> [What you have to do]: For the records that follow, please set down exactly the lines between the one holding "s.spiFrame (be 1 1" and the one holding "s.spiFrame (be 1 2", inclusive, and only those.
##### Records for the exercise
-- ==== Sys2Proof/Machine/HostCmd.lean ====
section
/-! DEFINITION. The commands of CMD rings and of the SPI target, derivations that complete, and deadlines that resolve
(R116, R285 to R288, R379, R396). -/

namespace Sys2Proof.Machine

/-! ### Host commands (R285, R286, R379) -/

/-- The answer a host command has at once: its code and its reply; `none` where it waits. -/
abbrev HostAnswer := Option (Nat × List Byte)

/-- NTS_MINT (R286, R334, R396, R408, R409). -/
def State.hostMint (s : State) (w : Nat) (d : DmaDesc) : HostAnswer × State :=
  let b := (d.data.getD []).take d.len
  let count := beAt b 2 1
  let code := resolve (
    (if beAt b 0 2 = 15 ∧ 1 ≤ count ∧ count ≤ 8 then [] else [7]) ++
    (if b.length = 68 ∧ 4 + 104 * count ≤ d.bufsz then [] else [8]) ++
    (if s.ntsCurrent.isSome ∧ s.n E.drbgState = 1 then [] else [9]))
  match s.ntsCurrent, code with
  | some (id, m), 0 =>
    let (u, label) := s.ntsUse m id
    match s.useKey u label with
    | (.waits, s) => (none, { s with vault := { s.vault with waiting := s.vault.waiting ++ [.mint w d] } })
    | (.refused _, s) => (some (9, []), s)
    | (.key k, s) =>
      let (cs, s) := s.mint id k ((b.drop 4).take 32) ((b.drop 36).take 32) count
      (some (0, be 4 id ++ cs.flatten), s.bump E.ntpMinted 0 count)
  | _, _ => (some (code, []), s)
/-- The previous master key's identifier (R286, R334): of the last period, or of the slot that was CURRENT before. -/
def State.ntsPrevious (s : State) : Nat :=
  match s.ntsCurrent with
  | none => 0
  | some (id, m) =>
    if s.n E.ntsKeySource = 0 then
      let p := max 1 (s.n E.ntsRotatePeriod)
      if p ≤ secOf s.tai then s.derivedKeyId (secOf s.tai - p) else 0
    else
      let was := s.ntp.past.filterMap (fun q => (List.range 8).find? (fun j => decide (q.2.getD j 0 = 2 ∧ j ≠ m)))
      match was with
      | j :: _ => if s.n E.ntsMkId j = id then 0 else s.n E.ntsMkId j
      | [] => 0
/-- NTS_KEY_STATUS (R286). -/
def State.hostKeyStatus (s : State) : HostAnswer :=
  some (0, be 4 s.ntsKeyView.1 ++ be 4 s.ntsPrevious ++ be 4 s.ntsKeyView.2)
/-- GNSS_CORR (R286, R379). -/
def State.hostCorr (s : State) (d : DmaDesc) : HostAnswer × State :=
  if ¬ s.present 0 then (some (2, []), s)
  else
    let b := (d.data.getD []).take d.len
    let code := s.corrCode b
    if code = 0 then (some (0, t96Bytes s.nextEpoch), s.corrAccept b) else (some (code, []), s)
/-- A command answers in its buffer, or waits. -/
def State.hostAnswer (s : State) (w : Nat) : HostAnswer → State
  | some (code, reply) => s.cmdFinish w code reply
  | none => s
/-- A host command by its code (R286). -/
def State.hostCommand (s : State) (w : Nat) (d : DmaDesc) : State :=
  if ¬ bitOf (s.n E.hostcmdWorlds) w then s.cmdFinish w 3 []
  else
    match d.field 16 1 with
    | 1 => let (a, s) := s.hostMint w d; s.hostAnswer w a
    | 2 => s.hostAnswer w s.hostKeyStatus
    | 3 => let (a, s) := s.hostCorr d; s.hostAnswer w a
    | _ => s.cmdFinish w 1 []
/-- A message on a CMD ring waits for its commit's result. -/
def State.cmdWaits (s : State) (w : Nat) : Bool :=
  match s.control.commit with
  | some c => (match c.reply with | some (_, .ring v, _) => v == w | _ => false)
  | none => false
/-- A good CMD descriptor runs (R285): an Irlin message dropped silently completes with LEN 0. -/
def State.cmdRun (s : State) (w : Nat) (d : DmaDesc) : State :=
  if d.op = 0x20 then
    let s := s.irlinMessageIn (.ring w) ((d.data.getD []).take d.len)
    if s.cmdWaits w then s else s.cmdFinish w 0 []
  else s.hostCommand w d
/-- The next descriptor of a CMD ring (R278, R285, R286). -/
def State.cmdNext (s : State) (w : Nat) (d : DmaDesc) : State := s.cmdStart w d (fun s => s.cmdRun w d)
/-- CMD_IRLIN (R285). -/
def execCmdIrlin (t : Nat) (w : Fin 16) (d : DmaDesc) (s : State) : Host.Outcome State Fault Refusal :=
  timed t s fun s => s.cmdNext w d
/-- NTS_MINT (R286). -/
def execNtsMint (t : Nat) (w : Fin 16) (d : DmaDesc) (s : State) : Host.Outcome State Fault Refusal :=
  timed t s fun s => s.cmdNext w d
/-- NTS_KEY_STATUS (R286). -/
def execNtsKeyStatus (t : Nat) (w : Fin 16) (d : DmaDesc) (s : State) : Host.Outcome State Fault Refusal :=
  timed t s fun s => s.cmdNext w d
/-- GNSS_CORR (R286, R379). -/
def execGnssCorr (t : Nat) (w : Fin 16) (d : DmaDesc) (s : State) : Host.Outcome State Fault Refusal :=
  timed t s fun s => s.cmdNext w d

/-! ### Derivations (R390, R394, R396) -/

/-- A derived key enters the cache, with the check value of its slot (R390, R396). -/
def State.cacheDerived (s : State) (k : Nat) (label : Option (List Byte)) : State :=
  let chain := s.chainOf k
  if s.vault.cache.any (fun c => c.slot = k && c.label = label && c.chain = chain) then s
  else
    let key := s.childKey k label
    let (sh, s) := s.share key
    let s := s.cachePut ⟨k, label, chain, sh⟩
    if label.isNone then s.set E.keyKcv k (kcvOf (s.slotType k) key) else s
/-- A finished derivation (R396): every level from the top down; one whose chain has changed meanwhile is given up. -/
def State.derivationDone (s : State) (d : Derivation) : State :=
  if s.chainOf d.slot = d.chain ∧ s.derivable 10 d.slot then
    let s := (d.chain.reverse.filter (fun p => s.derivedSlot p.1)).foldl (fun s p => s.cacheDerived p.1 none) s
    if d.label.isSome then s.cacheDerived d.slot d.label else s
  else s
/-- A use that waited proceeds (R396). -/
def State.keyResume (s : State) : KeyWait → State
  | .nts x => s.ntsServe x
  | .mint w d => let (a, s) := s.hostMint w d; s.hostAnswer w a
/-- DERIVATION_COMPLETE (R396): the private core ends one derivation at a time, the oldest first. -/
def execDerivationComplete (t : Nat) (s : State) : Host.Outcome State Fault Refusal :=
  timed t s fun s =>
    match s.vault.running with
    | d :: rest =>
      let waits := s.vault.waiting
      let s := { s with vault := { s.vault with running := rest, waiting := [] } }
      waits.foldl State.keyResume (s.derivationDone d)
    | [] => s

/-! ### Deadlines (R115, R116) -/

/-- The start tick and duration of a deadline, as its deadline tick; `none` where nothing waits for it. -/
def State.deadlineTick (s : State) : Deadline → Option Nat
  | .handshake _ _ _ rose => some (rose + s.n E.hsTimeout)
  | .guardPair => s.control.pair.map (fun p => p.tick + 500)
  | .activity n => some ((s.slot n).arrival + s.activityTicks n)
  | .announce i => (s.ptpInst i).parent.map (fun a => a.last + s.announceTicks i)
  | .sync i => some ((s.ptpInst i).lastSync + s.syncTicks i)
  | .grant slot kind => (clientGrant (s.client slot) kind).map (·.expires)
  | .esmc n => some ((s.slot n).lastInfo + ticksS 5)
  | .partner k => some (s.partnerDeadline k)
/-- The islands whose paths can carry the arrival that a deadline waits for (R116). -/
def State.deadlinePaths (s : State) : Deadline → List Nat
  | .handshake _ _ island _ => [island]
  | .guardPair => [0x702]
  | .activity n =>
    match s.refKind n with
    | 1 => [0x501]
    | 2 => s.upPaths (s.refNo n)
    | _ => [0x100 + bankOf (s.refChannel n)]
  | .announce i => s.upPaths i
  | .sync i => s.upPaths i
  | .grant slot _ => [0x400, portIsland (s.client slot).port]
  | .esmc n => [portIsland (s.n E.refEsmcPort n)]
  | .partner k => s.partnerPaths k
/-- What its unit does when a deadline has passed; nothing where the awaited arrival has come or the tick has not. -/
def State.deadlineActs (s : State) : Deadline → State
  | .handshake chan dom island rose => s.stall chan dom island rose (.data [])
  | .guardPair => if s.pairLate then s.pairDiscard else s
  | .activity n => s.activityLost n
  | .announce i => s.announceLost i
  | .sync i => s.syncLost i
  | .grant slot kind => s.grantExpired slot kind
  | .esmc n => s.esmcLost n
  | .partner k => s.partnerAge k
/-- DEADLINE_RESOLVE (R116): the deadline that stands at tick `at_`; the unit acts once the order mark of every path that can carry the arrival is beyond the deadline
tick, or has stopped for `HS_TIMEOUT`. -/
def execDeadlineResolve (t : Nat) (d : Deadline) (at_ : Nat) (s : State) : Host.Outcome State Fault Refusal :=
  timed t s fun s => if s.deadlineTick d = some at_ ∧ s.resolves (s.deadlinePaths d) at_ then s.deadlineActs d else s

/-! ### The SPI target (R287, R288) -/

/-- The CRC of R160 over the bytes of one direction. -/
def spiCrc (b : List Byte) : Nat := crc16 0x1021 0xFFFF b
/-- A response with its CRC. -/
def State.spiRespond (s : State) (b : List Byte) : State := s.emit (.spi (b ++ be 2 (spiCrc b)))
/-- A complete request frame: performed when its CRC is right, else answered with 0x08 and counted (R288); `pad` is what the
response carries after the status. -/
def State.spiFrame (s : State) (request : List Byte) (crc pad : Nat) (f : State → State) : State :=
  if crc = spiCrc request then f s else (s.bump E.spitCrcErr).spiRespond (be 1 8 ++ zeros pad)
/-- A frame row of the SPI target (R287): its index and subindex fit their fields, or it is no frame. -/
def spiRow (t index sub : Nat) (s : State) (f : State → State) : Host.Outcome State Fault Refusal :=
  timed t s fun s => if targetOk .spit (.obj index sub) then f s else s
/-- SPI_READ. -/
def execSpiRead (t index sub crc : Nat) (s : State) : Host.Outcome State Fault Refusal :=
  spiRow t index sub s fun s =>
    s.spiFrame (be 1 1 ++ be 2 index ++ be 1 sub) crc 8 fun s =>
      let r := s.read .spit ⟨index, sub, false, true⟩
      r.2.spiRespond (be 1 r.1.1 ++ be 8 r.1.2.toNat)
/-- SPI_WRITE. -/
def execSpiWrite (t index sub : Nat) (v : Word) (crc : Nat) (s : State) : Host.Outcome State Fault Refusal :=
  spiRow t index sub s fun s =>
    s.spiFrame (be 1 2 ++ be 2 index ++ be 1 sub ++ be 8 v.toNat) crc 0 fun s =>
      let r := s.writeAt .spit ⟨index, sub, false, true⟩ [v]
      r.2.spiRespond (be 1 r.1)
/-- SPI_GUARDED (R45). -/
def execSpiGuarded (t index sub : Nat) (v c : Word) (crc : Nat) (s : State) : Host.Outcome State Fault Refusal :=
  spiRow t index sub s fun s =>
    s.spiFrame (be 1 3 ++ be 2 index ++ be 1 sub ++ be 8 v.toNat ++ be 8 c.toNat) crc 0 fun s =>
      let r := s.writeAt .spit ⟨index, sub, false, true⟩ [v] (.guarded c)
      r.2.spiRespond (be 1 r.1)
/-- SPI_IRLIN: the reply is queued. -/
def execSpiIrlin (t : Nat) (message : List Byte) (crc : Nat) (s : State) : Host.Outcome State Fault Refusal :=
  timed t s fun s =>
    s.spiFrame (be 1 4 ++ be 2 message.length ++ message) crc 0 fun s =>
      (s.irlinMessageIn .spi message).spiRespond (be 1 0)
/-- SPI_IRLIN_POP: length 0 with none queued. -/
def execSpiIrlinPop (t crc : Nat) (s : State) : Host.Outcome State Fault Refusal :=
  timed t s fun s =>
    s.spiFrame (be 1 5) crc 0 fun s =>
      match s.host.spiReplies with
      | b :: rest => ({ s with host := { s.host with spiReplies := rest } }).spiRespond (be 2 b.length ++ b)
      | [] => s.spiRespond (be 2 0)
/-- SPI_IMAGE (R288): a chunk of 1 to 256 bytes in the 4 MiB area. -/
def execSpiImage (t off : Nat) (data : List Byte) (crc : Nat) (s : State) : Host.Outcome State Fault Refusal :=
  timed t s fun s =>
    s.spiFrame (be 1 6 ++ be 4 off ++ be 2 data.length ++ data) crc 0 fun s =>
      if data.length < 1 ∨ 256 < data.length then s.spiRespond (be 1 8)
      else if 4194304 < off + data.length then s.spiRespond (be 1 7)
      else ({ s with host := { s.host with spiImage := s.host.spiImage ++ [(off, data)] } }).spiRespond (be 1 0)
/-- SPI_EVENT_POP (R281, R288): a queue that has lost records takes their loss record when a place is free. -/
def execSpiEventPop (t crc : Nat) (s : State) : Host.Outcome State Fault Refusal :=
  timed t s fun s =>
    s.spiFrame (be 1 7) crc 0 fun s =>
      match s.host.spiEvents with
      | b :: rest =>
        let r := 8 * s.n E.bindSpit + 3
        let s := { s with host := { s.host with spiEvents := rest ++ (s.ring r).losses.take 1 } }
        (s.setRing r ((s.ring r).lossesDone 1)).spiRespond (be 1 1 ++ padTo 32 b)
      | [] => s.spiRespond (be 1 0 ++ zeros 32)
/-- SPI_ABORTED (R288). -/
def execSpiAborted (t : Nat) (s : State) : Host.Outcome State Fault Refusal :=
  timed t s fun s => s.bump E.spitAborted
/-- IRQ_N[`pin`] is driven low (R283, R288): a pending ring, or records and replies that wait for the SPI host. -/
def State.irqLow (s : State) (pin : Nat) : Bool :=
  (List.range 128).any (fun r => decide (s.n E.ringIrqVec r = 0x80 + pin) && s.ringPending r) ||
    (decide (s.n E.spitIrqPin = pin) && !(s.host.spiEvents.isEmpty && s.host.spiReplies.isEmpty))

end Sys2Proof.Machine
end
##########
##### Records for the exercise
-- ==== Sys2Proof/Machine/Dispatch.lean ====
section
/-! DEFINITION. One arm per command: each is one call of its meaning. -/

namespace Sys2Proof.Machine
##########
##### Records for the exercise
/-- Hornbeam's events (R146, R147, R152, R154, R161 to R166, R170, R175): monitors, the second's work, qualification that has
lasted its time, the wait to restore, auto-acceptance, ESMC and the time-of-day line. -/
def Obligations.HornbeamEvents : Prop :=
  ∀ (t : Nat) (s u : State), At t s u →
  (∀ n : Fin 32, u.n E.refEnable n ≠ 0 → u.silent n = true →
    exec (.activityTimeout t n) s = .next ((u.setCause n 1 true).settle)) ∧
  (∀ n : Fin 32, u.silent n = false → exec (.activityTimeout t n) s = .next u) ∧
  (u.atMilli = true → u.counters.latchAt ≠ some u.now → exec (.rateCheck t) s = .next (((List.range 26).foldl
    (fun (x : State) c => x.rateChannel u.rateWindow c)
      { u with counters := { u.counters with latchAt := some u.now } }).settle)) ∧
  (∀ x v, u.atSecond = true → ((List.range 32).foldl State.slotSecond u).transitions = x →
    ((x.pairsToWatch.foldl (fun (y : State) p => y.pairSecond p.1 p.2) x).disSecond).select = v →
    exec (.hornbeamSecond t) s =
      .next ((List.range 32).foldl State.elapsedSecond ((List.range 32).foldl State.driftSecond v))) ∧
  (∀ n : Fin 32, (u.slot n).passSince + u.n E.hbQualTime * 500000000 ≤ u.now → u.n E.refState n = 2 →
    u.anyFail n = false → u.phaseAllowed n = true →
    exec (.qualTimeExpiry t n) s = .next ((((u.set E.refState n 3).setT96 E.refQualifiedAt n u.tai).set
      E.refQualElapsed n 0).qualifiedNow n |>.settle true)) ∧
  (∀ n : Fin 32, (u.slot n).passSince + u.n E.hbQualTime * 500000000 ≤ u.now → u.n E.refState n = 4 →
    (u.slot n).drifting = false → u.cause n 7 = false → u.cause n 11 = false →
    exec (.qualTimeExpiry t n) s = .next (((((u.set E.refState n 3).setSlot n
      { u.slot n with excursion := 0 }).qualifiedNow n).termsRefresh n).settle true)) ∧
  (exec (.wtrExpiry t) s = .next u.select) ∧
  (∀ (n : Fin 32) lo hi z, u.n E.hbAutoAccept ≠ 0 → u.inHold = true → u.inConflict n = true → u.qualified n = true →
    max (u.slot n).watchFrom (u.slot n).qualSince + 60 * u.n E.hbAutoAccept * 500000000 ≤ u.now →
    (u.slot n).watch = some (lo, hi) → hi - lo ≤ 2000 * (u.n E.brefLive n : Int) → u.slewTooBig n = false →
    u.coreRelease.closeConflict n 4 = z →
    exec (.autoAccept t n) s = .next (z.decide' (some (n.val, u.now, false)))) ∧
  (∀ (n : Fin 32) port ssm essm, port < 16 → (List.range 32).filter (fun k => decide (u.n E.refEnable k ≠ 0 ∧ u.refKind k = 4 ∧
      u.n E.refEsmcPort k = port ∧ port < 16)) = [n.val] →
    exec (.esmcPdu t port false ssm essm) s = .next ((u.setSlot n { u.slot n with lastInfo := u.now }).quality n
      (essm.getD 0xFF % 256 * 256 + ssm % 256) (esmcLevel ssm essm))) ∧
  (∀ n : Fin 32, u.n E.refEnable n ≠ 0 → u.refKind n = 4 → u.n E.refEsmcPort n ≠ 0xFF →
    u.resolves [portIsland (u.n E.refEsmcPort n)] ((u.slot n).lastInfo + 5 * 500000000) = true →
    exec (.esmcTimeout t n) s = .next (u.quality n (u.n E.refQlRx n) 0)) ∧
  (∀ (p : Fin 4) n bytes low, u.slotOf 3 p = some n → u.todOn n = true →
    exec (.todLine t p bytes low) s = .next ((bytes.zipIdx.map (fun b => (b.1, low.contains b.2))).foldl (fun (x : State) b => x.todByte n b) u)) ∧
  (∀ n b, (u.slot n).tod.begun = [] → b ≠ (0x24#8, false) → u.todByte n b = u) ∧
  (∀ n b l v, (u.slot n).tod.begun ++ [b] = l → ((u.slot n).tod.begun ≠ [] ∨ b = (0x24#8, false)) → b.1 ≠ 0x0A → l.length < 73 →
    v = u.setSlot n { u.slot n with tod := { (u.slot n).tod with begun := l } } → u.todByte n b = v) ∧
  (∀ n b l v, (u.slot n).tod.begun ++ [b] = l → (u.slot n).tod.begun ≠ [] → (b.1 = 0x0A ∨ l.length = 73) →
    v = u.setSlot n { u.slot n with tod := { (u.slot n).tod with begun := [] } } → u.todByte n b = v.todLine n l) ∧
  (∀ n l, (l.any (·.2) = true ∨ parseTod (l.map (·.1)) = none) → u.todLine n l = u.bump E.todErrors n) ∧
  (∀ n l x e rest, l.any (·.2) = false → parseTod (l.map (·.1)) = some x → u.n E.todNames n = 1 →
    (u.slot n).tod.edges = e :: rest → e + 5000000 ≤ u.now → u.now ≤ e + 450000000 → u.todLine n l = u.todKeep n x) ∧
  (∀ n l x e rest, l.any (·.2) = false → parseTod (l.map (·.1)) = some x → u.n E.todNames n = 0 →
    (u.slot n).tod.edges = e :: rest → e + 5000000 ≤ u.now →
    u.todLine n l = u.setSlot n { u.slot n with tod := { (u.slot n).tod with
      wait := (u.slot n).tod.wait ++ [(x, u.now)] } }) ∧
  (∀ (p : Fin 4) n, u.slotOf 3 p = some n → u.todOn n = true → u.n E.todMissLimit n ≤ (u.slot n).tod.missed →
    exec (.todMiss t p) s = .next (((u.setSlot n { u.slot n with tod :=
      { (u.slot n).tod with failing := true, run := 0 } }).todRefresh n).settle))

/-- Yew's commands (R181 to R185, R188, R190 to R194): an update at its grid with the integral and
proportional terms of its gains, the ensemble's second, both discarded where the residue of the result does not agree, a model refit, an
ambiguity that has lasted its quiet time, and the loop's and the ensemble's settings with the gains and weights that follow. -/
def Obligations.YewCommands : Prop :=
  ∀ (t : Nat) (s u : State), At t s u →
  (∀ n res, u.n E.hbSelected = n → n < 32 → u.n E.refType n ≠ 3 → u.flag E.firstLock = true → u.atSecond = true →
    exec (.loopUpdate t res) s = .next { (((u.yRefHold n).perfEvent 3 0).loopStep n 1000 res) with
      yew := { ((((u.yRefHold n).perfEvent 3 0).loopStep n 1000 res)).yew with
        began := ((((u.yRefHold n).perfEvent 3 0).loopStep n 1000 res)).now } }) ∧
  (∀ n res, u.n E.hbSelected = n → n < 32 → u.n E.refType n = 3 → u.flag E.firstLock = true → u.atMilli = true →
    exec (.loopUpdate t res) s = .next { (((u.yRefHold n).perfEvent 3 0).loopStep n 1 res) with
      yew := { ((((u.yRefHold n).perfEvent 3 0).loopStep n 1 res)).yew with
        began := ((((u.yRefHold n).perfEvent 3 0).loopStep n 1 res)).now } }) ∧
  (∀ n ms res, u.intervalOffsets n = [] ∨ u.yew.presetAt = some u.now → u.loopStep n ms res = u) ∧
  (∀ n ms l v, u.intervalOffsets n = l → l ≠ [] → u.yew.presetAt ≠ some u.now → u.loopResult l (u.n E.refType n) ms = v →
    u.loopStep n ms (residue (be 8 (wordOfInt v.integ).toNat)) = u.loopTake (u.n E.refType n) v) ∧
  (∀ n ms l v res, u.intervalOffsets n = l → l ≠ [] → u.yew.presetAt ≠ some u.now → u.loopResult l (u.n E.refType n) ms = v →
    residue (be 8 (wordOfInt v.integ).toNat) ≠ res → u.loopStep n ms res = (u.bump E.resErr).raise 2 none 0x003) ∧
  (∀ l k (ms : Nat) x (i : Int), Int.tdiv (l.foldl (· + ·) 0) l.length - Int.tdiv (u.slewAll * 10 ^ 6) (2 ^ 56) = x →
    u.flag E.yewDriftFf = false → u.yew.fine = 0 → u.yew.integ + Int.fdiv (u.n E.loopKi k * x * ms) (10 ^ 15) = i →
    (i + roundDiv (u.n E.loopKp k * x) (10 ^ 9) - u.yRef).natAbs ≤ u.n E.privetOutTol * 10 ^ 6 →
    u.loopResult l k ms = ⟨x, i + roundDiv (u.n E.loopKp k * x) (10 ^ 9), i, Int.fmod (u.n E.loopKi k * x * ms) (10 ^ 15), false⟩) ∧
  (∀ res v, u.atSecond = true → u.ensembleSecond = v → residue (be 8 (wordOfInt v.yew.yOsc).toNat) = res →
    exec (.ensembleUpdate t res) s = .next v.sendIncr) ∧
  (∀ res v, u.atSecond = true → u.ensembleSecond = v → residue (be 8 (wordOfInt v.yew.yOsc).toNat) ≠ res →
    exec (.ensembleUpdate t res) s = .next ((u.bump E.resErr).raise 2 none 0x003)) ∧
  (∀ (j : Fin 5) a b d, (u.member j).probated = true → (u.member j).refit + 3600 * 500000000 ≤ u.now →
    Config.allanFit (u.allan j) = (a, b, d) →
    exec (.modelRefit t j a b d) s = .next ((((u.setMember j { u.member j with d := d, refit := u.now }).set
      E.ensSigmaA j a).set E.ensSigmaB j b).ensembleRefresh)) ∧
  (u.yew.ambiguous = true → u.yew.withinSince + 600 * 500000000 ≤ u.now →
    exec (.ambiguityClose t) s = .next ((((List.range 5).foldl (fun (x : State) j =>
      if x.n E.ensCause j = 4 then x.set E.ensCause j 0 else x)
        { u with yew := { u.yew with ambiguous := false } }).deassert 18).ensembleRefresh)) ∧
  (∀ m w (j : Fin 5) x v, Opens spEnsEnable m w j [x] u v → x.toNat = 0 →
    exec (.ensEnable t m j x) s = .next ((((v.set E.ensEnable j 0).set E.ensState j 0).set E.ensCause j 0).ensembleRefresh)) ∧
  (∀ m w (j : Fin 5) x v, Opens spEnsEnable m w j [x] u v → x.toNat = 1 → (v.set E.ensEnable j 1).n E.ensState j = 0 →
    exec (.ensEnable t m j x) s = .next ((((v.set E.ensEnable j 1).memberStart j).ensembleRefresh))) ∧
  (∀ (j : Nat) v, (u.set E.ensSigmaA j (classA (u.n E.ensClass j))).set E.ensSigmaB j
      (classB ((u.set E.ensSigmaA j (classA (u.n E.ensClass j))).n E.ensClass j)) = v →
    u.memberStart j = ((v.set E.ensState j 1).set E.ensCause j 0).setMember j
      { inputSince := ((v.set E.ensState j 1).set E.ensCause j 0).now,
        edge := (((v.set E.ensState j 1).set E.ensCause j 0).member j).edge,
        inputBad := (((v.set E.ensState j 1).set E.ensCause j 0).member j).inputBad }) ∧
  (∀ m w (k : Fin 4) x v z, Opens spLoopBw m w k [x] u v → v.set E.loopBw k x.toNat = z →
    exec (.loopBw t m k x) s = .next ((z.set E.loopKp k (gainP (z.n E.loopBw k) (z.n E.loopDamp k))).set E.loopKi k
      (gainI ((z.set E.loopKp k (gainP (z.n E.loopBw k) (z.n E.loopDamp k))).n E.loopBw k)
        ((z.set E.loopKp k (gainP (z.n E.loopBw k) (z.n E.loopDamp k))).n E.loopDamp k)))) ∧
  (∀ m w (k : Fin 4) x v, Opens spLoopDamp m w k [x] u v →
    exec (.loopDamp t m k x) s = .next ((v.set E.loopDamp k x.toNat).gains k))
##########
> [Response below]:
    s.spiFrame (be 1 1 ++ be 2 index ++ be 1 sub) crc 8 fun s =>
      let r := s.read .spit ⟨index, sub, false, true⟩
      r.2.spiRespond (be 1 r.1.1 ++ be 8 r.1.2.toNat)
/-- SPI_WRITE. -/
def execSpiWrite (t index sub : Nat) (v : Word) (crc : Nat) (s : State) : Host.Outcome State Fault Refusal :=
  spiRow t index sub s fun s =>
    s.spiFrame (be 1 2 ++ be 2 index ++ be 1 sub ++ be 8 v.toNat) crc 0 fun s =>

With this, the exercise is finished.